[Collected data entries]
= Beginning of Section =
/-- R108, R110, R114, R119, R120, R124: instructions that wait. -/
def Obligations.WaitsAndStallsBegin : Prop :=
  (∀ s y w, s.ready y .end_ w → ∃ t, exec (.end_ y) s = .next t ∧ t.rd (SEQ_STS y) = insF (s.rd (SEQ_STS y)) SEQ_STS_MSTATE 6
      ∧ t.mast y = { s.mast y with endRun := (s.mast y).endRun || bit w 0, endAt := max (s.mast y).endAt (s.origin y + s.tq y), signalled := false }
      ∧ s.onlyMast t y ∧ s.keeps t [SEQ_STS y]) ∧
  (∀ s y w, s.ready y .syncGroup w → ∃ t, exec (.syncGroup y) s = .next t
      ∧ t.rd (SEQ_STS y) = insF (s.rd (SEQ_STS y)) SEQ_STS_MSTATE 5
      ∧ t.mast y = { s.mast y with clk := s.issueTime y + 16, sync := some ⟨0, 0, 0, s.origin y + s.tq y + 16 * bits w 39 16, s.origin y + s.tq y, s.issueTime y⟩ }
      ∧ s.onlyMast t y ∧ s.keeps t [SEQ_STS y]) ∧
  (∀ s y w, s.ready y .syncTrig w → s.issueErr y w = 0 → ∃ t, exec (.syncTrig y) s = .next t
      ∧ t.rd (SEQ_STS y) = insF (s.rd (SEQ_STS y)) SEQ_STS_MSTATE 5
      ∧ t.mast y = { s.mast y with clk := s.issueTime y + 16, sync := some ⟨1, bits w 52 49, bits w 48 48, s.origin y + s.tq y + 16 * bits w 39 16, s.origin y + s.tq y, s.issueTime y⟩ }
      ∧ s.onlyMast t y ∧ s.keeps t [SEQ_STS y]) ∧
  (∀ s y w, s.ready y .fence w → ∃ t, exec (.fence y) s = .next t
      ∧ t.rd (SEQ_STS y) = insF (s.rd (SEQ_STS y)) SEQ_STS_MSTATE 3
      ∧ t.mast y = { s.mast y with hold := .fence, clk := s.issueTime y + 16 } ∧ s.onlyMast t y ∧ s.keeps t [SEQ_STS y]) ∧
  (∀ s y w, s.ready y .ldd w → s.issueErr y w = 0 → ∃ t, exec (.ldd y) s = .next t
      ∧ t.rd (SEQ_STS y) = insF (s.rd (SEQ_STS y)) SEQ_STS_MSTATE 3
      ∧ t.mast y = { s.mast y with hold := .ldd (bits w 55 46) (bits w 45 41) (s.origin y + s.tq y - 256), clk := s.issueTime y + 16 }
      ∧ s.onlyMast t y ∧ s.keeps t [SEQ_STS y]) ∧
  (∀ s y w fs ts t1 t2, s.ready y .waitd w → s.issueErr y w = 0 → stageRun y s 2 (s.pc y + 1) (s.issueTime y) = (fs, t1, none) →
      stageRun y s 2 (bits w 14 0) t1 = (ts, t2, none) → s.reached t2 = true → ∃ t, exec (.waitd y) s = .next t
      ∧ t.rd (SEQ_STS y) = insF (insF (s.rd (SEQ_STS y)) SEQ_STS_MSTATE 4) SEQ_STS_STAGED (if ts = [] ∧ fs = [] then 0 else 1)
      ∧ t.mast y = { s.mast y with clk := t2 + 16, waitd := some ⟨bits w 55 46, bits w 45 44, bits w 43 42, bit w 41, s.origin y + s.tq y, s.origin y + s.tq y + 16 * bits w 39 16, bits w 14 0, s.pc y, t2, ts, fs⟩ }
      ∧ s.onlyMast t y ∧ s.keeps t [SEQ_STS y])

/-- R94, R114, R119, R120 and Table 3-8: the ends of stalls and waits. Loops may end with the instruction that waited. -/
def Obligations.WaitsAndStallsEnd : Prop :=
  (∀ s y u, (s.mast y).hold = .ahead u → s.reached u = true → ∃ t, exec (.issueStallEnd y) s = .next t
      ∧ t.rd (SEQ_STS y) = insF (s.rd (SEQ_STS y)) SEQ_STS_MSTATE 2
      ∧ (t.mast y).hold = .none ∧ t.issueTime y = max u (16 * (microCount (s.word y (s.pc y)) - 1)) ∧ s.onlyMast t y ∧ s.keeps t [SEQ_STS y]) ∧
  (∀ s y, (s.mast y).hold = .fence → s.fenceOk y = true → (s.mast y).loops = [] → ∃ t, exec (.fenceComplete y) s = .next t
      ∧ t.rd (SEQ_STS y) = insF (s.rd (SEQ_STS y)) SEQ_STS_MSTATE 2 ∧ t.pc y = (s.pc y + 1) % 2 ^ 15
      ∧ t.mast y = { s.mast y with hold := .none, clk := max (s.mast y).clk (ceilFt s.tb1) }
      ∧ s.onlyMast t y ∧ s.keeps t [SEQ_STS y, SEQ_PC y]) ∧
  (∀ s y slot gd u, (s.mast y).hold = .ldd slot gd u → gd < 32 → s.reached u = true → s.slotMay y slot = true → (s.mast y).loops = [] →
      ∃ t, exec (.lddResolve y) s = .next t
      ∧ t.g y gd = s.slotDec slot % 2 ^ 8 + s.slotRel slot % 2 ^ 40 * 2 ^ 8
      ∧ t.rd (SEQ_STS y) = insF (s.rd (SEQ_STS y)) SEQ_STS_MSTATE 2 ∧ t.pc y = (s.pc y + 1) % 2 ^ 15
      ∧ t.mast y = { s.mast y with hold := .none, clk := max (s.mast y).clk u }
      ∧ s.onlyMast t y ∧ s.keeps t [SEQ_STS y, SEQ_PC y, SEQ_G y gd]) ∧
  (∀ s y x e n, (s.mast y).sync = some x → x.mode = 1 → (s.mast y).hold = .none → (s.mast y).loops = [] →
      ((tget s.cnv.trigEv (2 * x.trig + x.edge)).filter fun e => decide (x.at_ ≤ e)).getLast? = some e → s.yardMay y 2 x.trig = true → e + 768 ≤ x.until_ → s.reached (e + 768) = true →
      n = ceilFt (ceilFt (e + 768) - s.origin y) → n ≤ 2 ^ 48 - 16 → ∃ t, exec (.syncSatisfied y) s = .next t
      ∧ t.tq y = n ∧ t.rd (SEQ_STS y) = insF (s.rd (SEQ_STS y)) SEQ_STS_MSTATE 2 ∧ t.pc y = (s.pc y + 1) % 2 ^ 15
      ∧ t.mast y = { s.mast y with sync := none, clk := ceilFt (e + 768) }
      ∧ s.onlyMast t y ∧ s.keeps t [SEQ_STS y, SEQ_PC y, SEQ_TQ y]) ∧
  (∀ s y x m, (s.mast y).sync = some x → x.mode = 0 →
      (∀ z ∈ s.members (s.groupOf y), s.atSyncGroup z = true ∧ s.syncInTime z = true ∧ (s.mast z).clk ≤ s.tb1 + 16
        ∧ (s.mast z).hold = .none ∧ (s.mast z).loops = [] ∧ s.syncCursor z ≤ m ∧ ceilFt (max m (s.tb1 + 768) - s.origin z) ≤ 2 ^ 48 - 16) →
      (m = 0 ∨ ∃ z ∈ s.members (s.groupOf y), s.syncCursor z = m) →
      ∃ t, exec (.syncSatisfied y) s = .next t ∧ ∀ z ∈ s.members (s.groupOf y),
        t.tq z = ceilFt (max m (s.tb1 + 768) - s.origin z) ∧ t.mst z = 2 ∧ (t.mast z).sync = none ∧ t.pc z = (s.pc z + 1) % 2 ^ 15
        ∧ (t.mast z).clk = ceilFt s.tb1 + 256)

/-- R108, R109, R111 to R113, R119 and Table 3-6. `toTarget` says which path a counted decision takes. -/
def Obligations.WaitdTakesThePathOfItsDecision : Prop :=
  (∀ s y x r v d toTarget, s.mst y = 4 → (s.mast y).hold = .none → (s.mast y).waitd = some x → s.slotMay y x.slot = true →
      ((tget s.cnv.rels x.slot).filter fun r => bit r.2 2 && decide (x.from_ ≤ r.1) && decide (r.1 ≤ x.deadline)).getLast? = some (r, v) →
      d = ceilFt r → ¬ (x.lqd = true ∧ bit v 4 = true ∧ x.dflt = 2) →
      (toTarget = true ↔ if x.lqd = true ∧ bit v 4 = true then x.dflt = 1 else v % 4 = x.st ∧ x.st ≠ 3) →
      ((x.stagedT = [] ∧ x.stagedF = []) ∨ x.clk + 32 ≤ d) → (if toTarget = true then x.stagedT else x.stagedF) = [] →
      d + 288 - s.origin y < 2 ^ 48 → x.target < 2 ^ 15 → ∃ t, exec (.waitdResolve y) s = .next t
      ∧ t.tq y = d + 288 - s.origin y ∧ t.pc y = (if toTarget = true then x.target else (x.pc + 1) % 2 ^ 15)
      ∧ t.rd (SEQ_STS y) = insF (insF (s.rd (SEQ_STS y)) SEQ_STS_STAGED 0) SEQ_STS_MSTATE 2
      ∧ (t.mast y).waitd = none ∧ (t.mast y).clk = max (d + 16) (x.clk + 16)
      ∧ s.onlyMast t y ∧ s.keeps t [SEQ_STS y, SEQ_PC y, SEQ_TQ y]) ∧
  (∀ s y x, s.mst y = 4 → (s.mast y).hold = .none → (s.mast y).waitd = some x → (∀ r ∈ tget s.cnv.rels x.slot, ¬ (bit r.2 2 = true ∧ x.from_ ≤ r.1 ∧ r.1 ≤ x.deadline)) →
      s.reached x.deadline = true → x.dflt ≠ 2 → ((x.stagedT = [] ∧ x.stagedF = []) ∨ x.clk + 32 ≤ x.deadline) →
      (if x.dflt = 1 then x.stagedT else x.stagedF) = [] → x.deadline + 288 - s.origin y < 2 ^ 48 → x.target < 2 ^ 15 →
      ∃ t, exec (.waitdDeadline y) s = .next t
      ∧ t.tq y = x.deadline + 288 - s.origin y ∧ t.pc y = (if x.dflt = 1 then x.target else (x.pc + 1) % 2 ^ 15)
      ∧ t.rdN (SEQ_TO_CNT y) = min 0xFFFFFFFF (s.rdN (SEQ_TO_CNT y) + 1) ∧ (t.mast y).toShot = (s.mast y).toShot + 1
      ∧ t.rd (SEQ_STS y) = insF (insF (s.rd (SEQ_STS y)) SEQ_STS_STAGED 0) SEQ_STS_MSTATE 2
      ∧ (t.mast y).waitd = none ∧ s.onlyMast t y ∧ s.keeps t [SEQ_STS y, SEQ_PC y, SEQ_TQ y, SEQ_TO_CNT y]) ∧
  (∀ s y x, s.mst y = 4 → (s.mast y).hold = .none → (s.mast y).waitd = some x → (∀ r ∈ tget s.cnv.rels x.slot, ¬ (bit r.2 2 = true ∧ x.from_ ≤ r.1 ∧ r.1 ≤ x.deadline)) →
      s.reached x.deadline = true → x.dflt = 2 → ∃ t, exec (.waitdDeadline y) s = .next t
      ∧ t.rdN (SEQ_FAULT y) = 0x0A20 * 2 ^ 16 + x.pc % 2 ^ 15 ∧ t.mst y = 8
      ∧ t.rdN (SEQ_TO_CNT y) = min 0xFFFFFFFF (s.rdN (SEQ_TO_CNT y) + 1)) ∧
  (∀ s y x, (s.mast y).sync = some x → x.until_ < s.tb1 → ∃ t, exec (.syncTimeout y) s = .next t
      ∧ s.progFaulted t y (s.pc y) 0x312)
= End of Section =
= Beginning of Section =
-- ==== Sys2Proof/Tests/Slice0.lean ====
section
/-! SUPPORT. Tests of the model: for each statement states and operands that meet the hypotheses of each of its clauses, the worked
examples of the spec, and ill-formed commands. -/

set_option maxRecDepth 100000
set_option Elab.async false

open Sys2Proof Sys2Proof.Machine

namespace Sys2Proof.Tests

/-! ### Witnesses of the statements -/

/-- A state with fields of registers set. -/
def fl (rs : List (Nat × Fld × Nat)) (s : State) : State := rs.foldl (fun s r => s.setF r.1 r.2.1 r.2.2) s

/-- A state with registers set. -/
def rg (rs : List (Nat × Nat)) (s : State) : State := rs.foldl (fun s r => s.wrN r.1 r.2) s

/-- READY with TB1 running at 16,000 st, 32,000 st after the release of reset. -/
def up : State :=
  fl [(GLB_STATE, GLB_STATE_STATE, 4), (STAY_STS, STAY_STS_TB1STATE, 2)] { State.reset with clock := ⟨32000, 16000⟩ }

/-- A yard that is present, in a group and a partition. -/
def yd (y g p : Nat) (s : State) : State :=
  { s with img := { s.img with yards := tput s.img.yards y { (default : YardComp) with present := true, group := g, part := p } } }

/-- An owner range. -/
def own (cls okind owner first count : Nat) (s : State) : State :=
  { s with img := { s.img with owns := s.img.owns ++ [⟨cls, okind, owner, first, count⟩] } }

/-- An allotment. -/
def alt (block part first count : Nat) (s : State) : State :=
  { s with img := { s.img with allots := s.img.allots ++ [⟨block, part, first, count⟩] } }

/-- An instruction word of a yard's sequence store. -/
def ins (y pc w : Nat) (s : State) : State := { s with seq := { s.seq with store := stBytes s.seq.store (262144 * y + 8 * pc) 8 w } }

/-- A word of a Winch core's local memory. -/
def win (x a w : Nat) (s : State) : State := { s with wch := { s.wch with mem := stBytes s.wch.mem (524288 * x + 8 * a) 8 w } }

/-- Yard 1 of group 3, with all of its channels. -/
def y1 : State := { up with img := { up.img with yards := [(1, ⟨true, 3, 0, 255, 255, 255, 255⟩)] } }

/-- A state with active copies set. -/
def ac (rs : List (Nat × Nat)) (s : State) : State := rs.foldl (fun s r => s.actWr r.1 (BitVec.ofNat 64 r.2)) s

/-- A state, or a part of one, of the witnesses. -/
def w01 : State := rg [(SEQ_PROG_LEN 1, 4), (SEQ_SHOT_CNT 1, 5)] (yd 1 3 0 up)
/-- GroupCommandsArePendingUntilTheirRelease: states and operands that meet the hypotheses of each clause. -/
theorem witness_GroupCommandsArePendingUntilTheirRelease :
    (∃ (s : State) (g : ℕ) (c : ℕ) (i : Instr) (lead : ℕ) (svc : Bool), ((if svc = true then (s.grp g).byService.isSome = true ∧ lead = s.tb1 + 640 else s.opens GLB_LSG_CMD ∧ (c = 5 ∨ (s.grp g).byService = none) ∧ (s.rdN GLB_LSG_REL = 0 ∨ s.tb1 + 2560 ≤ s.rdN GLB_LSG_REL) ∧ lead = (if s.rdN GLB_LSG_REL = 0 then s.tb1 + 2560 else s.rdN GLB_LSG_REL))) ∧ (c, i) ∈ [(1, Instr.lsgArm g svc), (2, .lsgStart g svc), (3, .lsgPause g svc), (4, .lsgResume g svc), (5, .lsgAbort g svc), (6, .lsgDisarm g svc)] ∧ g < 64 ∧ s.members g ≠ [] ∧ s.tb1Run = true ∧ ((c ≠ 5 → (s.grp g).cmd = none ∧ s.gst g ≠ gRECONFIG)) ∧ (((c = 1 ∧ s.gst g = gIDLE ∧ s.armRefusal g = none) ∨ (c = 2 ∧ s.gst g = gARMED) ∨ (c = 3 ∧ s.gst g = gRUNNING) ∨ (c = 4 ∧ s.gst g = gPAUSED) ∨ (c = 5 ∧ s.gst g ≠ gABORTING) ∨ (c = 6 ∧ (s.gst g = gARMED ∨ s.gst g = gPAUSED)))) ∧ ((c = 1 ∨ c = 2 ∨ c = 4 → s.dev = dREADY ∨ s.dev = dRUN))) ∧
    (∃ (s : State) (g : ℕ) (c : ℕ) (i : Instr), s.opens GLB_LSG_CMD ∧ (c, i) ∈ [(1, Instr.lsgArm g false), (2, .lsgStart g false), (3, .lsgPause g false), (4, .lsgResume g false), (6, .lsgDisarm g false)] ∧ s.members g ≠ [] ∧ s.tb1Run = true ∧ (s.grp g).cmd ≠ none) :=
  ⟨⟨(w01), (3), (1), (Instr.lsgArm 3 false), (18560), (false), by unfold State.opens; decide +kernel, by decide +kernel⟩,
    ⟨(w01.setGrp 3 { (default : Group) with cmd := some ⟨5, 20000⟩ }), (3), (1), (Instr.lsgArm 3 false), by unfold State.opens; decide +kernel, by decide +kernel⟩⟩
= End of Section =
§ PROMPT
Lines above with the word "stagedF" should be counted, and the reply is that count alone.

§ RESPONSE AREA
3